Baseline Performance - Everything You Need To Know

Figuring out your baseline performance lets you take a good look at where you are currently, and helps you create goals on where you want to be. Being able to watch your improvements over time gives you concrete evidence that your training is working. A lot of athletes who are just starting out tend to skip this step, but it's one of the most valuable pieces of information you can have.

Knowing your baseline performance gives you insight into how much intensity you can, or should, put into your workouts and rucks. You may notice stiffness or even poor postural habits you've kept over time that could be limiting your range of motion.

What Is Baseline Performance?

Baseline Performance is a way for you (and for PATHFINDER) to measure your improvement at the end of Class compared to an established baseline recorded in the beginning of Class in four (4) key areas. These four key performance areas are:

  1. 2 minutes maximum push-ups
  2. 2 minutes maximum sit-ups
  3. 2 mile run time
  4. 2 mile ruck time

While performing your assessment, do as many push-ups and sit-ups as you can for time and record those numbers. On your run times, it's okay to walk. If you're new to assessments, it can feel intimidating, but everyone starts somewhere.

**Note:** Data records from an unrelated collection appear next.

-- ==== Sys2Proof/Syntax.lean ====
section
/-! DEFINITION. The commands of the BV2: one constructor per row of the opcode table (R95's file, *What each step
holds*), in the table's order. A command's operands are what its rule lets the sender, the timetable or the outside
world choose. -/

set_option Elab.async false

namespace Sys2Proof

/-- How a block came off a link: whether it decoded, and the lane that held most of its symbol errors (R193, R195). -/
structure Reception where
  ok   : Bool
  lane : Nat
  deriving DecidableEq, Repr

/-- The end at which a pigeonhole message frame is seen: the port, and whether this part's principal is its sender (R306). -/
structure MessageEnd where
  own  : Bool
  port : Nat
  deriving DecidableEq, Repr

/-- One command or event of the part. Tile instructions carry their issue point and word fields; packet commands carry
the packet; frame events the port and the frame; sensor and test events what was measured. -/
inductive Instr where
  -- the matrix array (R72 to R93, R238, R239)
  | mxLdw (at_ : Issue) (a : LdwArgs)
  | mxLdwCrossRead (at_ : Issue) (a : LdwArgs)
  | mxRun (at_ : Issue) (a : RunArgs)
  | crossReadRun (at_ : Issue) (a : RunArgs)
  | tallyRun (at_ : Issue) (a : RunArgs)
  | mxOut (at_ : Issue) (a : OutArgs)
  | mxSideStore (at_ : Issue) (a : SideArgs)
  | mxSideSend (at_ : Issue) (a : SideArgs)
  | mxSideFoldDesk (at_ : Issue) (a : SideArgs)
  | mxSideFoldStream (at_ : Issue) (a : SideArgs)
  | mxPsend (at_ : Issue) (a : PartialArgs)
  | mxPadd (at_ : Issue) (a : PartialArgs)
  -- the vector engine (R95 to R115, R428)
  | add (at_ : Issue) (a : VArgs)
  | sub (at_ : Issue) (a : VArgs)
  | mul (at_ : Issue) (a : VArgs)
  | fma (at_ : Issue) (a : VArgs)
  | fnma (at_ : Issue) (a : VArgs)
  | min (at_ : Issue) (a : VArgs)
  | max (at_ : Issue) (a : VArgs)
  | abs (at_ : Issue) (a : VArgs)
  | neg (at_ : Issue) (a : VArgs)
  | div (at_ : Issue) (a : VArgs)
  | eq (at_ : Issue) (a : VArgs)
  | ne (at_ : Issue) (a : VArgs)
  | lt (at_ : Issue) (a : VArgs)
  | le (at_ : Issue) (a : VArgs)
  | sel (at_ : Issue) (a : VArgs)
  | iadd (at_ : Issue) (a : VArgs)
  | isub (at_ : Issue) (a : VArgs)
  | and (at_ : Issue) (a : VArgs)
  | or (at_ : Issue) (a : VArgs)
  | xor (at_ : Issue) (a : VArgs)
  | shl (at_ : Issue) (a : VArgs)
  | shr (at_ : Issue) (a : VArgs)
  | iota (at_ : Issue) (a : VArgs)
  | fround (at_ : Issue) (a : VArgs)
  | f2i (at_ : Issue) (a : VArgs)
  | i2f (at_ : Issue) (a : VArgs)
  | srnd (at_ : Issue) (a : VArgs)
  | mxq (at_ : Issue) (a : VArgs)
  | exp (at_ : Issue) (a : VArgs)
  | exp2 (at_ : Issue) (a : VArgs)
  | log (at_ : Issue) (a : VArgs)
  | log2 (at_ : Issue) (a : VArgs)
  | rcp (at_ : Issue) (a : VArgs)
  | sqrt (at_ : Issue) (a : VArgs)
  | rsqrt (at_ : Issue) (a : VArgs)
  | tanh (at_ : Issue) (a : VArgs)
  | sigm (at_ : Issue) (a : VArgs)
  | erf (at_ : Issue) (a : VArgs)
  | sin (at_ : Issue) (a : VArgs)
  | cos (at_ : Issue) (a : VArgs)
  | mov (at_ : Issue) (a : VArgs)
  | perm (at_ : Issue) (a : VArgs)
  | bcast (at_ : Issue) (a : VArgs)
  | sget (at_ : Issue) (a : VArgs)
  | sput (at_ : Issue) (a : VArgs)
  | emax (at_ : Issue) (a : VArgs)
  | emaxl (at_ : Issue) (a : VArgs)
  | gadd (at_ : Issue) (a : VArgs)
  | gsq (at_ : Issue) (a : VArgs)
  | gdot (at_ : Issue) (a : VArgs)
  | gfold (at_ : Issue) (a : VArgs)
  | grnd (at_ : Issue) (a : VArgs)
  | gout (at_ : Issue) (a : VArgs)
  | gin (at_ : Issue) (a : VArgs)
  | fsum (at_ : Issue) (a : VArgs)
  | fsumsq (at_ : Issue) (a : VArgs)
  | fdot (at_ : Issue) (a : VArgs)
  | vxLdDesk (at_ : Issue) (a : VArgs)
  | vxLdStream (at_ : Issue) (a : VArgs)
  | vxStDesk (at_ : Issue) (a : VArgs)
  | vxStStream (at_ : Issue) (a : VArgs)
  | vxSideStore (at_ : Issue) (a : VArgs)
  | vxSideSend (at_ : Issue) (a : VArgs)
  | vxSideFoldDesk (at_ : Issue) (a : VArgs)
  | vxSideFoldStream (at_ : Issue) (a : VArgs)
  | tadd (at_ : Issue) (a : VArgs)
  | tcvt (at_ : Issue) (a : VArgs)
  | setvl (at_ : Issue) (s : BitVec 4) (imm : BitVec 32)
  | simm (at_ : Issue) (s : BitVec 4) (imm : BitVec 32)
  -- memory, edition and transfer instructions (R132 to R139, R217 to R219, R241, R242)
  | mmCopyToShelf (at_ : Issue) (a : MoveArgs)
  | mmCopyToDesk (at_ : Issue) (a : MoveArgs)
  | tfold (at_ : Issue) (a : MoveArgs)
  | mmSreqRead (at_ : Issue) (a : SreqArgs)
  | mmSreqWrite (at_ : Issue) (a : SreqArgs)
  | mmWait (at_ : Issue) (a : WaitArgs)
  | aput (at_ : Issue) (a : StashArgs)
  | aget (at_ : Issue) (a : StashArgs)
  | edTake (at_ : Issue) (a : EdArgs)
  | edTakeWait (at_ : Issue) (a : EdArgs)
  | edDrop (at_ : Issue) (a : EdArgs)
  | edOpen (at_ : Issue) (a : EdArgs)
  | edSeal (at_ : Issue) (a : EdArgs)
  | edSet (at_ : Issue) (a : EdArgs)
  | tsend (at_ : Issue) (a : TxArgs)
  | trecv (at_ : Issue) (a : TxArgs)
  -- time and tokens inside the part (R147 to R158, R168, R172, R424)
  | stallResume (tile : Nat) (cycles : Nat)
  | stashRequestComplete (tile : Nat)
  | meshFlitArrival (tile : Nat) (stream : Nat)
  | meshCreditReturn (toPort : Bool) (sender : Nat) (stream : Nat)
  | bell (p : Bool) (lastTile : Nat) (doneCyc : Nat) (energy : Nat) (power : Nat)
  | holdoverQuantumEnd (p : Bool)
  | holdoverLimit (p : Bool)
  | recessStart (p : Bool)
  -- frames, marks and recall (R152, R192, R257, R265 to R268)
  | dataFrameReceived (port : Nat) (f : Frame)
  | creditFrameReceived (port : Nat) (f : Frame)
  | markFrameReceived (port : Nat) (f : Frame)
  | recallNotice (port : Nat) (f : Frame)
  | agreementTimeout (p : Bool)
  | rebuildComplete (p : Bool)
  | hello (port : Nat) (f : Frame)
  | verdict (port : Nat) (f : Frame)
  | pigeonholeMessageFrame (e : MessageEnd) (f : Frame)
  | pigeonholeReplyFrame (port : Nat) (f : Frame)
  | peerReplyTimeout (tag : BitVec 16)
  -- the link layer (R189 to R212)
  | blockReceived (port : Nat) (r : Reception) (b : Block)
  | nak (port : Nat) (seq : BitVec 12)
  | probe (port : Nat) (stamp : BitVec 32)
  | echo (port : Nat) (roundTrip : Nat) (turnaround : Nat)
  | linkSilenceTimeout (port : Nat)
  | frameSlot (port : Nat) (quantum : Nat) (slot : Nat)
  | laneFailure (port : Nat) (lane : Nat)
  | laneCeWindow (port : Nat) (counts : List Nat)
  | laneSwitchRequest (port : Nat) (lane : Nat)
  | laneSwitchComplete (port : Nat)
  | rollCallTrainTimeout (port : Nat)
  | rollCallComplete
  | relayProbeComplete (port : Nat) (measured : Nat)
  | mirrorStreamComplete (p : Bool)
  | mirrorRefillComplete (p : Bool)
  | scrubLine (tile : Nat) (deskLine : Nat) (shelfLine : Nat)
  | stashScrub (line : Nat)
  -- command packets and the events that end them (R293 to R303 and the chapters they name)
  | identify (k : Packet)
  | partState (k : Packet)
  | resetPartition (k : Packet)
  | clearRetained (k : Packet)
  | assignPartitions (k : Packet)
  | eraserPass (k : Packet)
  | eraserPassComplete (p : Bool) (badLine : Option (Nat × Nat × BitVec 64))
  | loadCampusPlan (k : Packet)
  | rollCall (k : Packet)
  | substitute (k : Packet)
  | shutdown (k : Packet)
  | powerLimit (k : Packet)
  | lessonLoad (k : Packet)
  | lessonLoadComplete (p : Bool)
  | lessonStart (k : Packet)
  | lessonHalt (k : Packet)
  | lessonUnload (k : Packet)
  | reshard (k : Packet)
  | reshardComplete (p : Bool) (ok : Bool) (arrived : List Arrival)
  | weightLoad (k : Packet)
  | rdmaReadResponse (p : Bool) (entry : Nat) (leaf : Nat) (data : Bytes)
  | weightLoadComplete (p : Bool) (nodes : List Bytes)
  | waveRegionCopyComplete (p : Bool) (tile : Nat) (region : Nat) (ok : Bool)
  | editionSwitch (k : Packet)
  | editionStatus (k : Packet)
  | setScalar (k : Packet)
  | mgmtRecall (k : Packet)
  | resume (k : Packet)
  | preempt (k : Packet)
  | preemptSaveComplete (p : Bool)
  | resumePartition (k : Packet)
  | readRing (k : Packet)
  | readSensors (k : Packet)
  | reportCard (k : Packet)
  | debugChallenge (k : Packet)
  | debugUnlock (k : Packet)
  | ownerKeyBurn (k : Packet)
  | fwWrite (k : Packet)
  | fwWriteComplete (readback : Bool)
  | fwActivate (k : Packet)
  | fwActivateWithdraw
  | fwPauseComplete
  | fwConfirm
  | trialTimeout
  | fwStatus (k : Packet)
  | testTile (k : Packet)
  | testResults (k : Packet)
  | tileTestDue (tile : Nat)
  | tileTestComplete (tile : Nat) (pass : Bool) (expected seen : BitVec 64)
  | testOverdue (tile : Nat) (hours : Nat)
  | commandTimeout (id : Nat)
  -- SPDM requests (R357, R358)
  | getVersion (who : Issuer) (req : Bytes)
  | getCapabilities (who : Issuer) (req : Bytes)
  | negotiateAlgorithms (who : Issuer) (req : Bytes)
  | getDigests (who : Issuer) (req : Bytes)
  | getCertificate (who : Issuer) (req : Bytes)
  | challenge (who : Issuer) (req : Bytes)
  | getMeasurements (who : Issuer) (req : Bytes)
  -- register accesses (R15 to R18, R304, R311, R414 to R419)
  | cmdDoorbell (who : Issuer) (h : Bool) (v : Word)
  | cmdCtail (who : Issuer) (h : Bool) (r : Nat) (v : Word)
  | cmdRhead (who : Issuer) (h : Bool) (r : Nat) (v : Word)
  | cmdRctl (who : Issuer) (h : Bool) (r : Nat) (v : Word)
  | commitWrite (who : Issuer) (addr : Nat) (v : Word)
  | powerLimitWrite (who : Issuer) (addr : Nat) (v : Word)
  | inject (who : Issuer) (tile : Nat) (v : Word)
  | latchedLowWordRead (r : Reader) (addr : Nat)
  | registerWrite (who : Issuer) (addr : Nat) (v : Word) (enables : BitVec 4)
  -- pigeonholes (R305 to R309)
  | claim (who : Issuer) (field : Nat) (n : Nat)
  | go (who : Issuer) (field : Nat) (n : Nat)
  | drop (who : Issuer) (field : Nat) (n : Nat)
  | take (who : Issuer) (field : Nat) (n : Nat)
  | pigeonholeTimeout (n : Nat)
  -- the DMA engine (R312 to R325)
  | dmaChstart (who : Issuer) (c : Nat) (v : Word)
  | halt (who : Issuer) (c : Nat)
  | dmaCopy (c : Nat) (e : DmaEnv)
  | dmaFill (c : Nat) (e : DmaEnv)
  | dmaCompare (c : Nat) (e : DmaEnv)
  | dmaFence (c : Nat) (e : DmaEnv)
  | dmaDescriptorComplete (c : Nat)
  | dmaHostTimeout (c : Nat)
  -- management, pins, start-up and power (R373 to R408, R412, R417)
  | mgmtRegisterRead (payload : Bytes)
  | mgmtRegisterWrite (payload : Bytes)
  | storageConnectionRecord (body : Bytes)
  | ptpSync (time : BitVec 64)
  | pps
  | refclkLoss
  | perstAssert (h : Bool)
  | perstDeassert (h : Bool)
  | powerOn
  | pinReset (seat : BitVec 5) (testmode : BitVec 2)
  | resetRelease (copyA copyB early : Bool)
  | railsInRegulation (bad : BitVec 8)
  | monitorReady (m : Nat)
  | monitorReadyTimeout (m : Nat)
  | dawnTestComplete (outcomes : List (BitVec 2)) (unit : BitVec 24) (lanes : List (Nat × Nat)) (tiles : List Nat) (ms : Nat)
  | watchdogLapse (pc : BitVec 64) (count : BitVec 64)
  | inputUndervoltage
  | inputFault
  | railFault
  | powerStageFault (stage : Nat) (volts amps : BitVec 64)
  | sensorReport (place : Nat) (index : Nat) (reading : Nat)
  | powerInputWindow (vin pin : Nat)
  | hostTelemetryWindow (power0 power1 : Nat)
  | partitionRestoreComplete (p : Bool) (bad : Option Nat)
  | duskTestComplete (outcomes : List (BitVec 2)) (unit : BitVec 24) (lanes : List (Nat × Nat)) (tiles : List Nat)
  | storageConnectionFailure (conn : Nat)
  | internalResetRelease
  | portTrained (port : Nat) (lanes : BitVec 5)
  | registerReadAccerr (r : Reader) (addr : Nat)
  deriving DecidableEq, Repr

end Sys2Proof
end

Performance Exercise Guidelines

Timing and Structure: 
You don't have to do all the exercises one after the other. You don't have to conduct them in the context of the APFT parameters either (although you are welcome to and can use these numbers if you are attempting any APFT Challenge). You can do push-ups today and sit-ups tomorrow. Up to you. But try to get them recorded as soon as possible so we can see your improvement over time.

Proper Form: 
You'll want to use proper push-up and sit-up form as prescribed by the APFT guidelines. If you are not yet at the level where you can do the proper form, then do your best and record it as your baseline, then endeavor through the Class to improve your form and do them as prescribed.

The Run: 
Do the full 2 miles in one go. Even if you have to walk some or most of it. Do not wear a ruck, and try to do your run on a flat course. 

The Ruck: 
Do the 2 miles in one go. Your ruck weight does not matter (Advanced is not required to use 45#/30# dry weight). But whatever weight you do choose, use the same weight when you retest at ENDEX.

Limitations: 
If you have limitations that would prevent you from doing any of the exercises, just skip that metric and don't enter anything.

Recording Performance

Baseline Performance is found on your dashboard in the Online Log system that has your log system options. You will see a button labeled: Set Performance. Click/tap that button to get to the new entry form where you can enter your baseline metrics.

Where To Find Baseline Performance

When you click/tap the "Set Performance" button you will see a new screen where you can enter your numbers. Enter your numbers carefully; once you submit them you will not be able to edit them

You will also notice that the ENDEX stats are inaccessible at this time. Those will not come available until one week prior to the end of Class. We request that you do not test your performance until at least that time, especially if you have not completed your program requirements. You will still be able to update your ENDEX stats for about a week after then end of Class, so you can even test after ENDEX if you need to.

Baseline Performance Input

Common Questions

Do I have to do this?
No, you don't, but it would really help us if you did!

Why are we doing this? 
Two reasons: 

  1. We want establish standard, measurable performance metrics to show in a quantifiable way the improvements a Roster can achieve through the program, and 
  2. We want to be able to publish the results in aggregate publicly as one dimension of hard proof that the program produces results.

So you're going to publish my stats publicly?
No, your name and/or Roster No. will not be associated with any stats we publish publicly.

What if I forget?
Your Course Advisor will remind you, as will we.

What if I choose not to do it? 
That's ok, this is not required, and we're using it to test and see if it makes sense to do, helps us achieve our goals, and is worth it for you to do. We hope you will participate.

Can this count as one of my workouts? 
No.

Can this count as one of my Challenges?
Yes, but only if you treat the push-ups, sit-ups, and the 2 mile run as if you were taking the APFT:

  • Forward: It can count as a baseline or improvement for the APFT Achievement Challenge; if you pass with a score of at least 60 in each dimension it can satisfy the AFPT Challenge
  • Endure/Advanced: if you score 250 or higher it can satisfy the AFPT Challenge for Endure and the APFT Requirement for Advanced.

Do the miles count? 
The ruck miles count toward your total mileage requirements. The run miles do not count towards the requirement total.

How will you measure performance improvement? 
Right now we plan to just measure by percentage increases in number of push-ups and sit-ups, and percentage reduction in run and ruck times. We may record most, least, average, and median improvements in each metric across the Class as a whole.

What do I do if I have a problem? 
Let your Course Advisor know what the problem is; they will communicate it back to us. If you have a problem with the log system try to grab a screenshot of any errors or anything that looks off.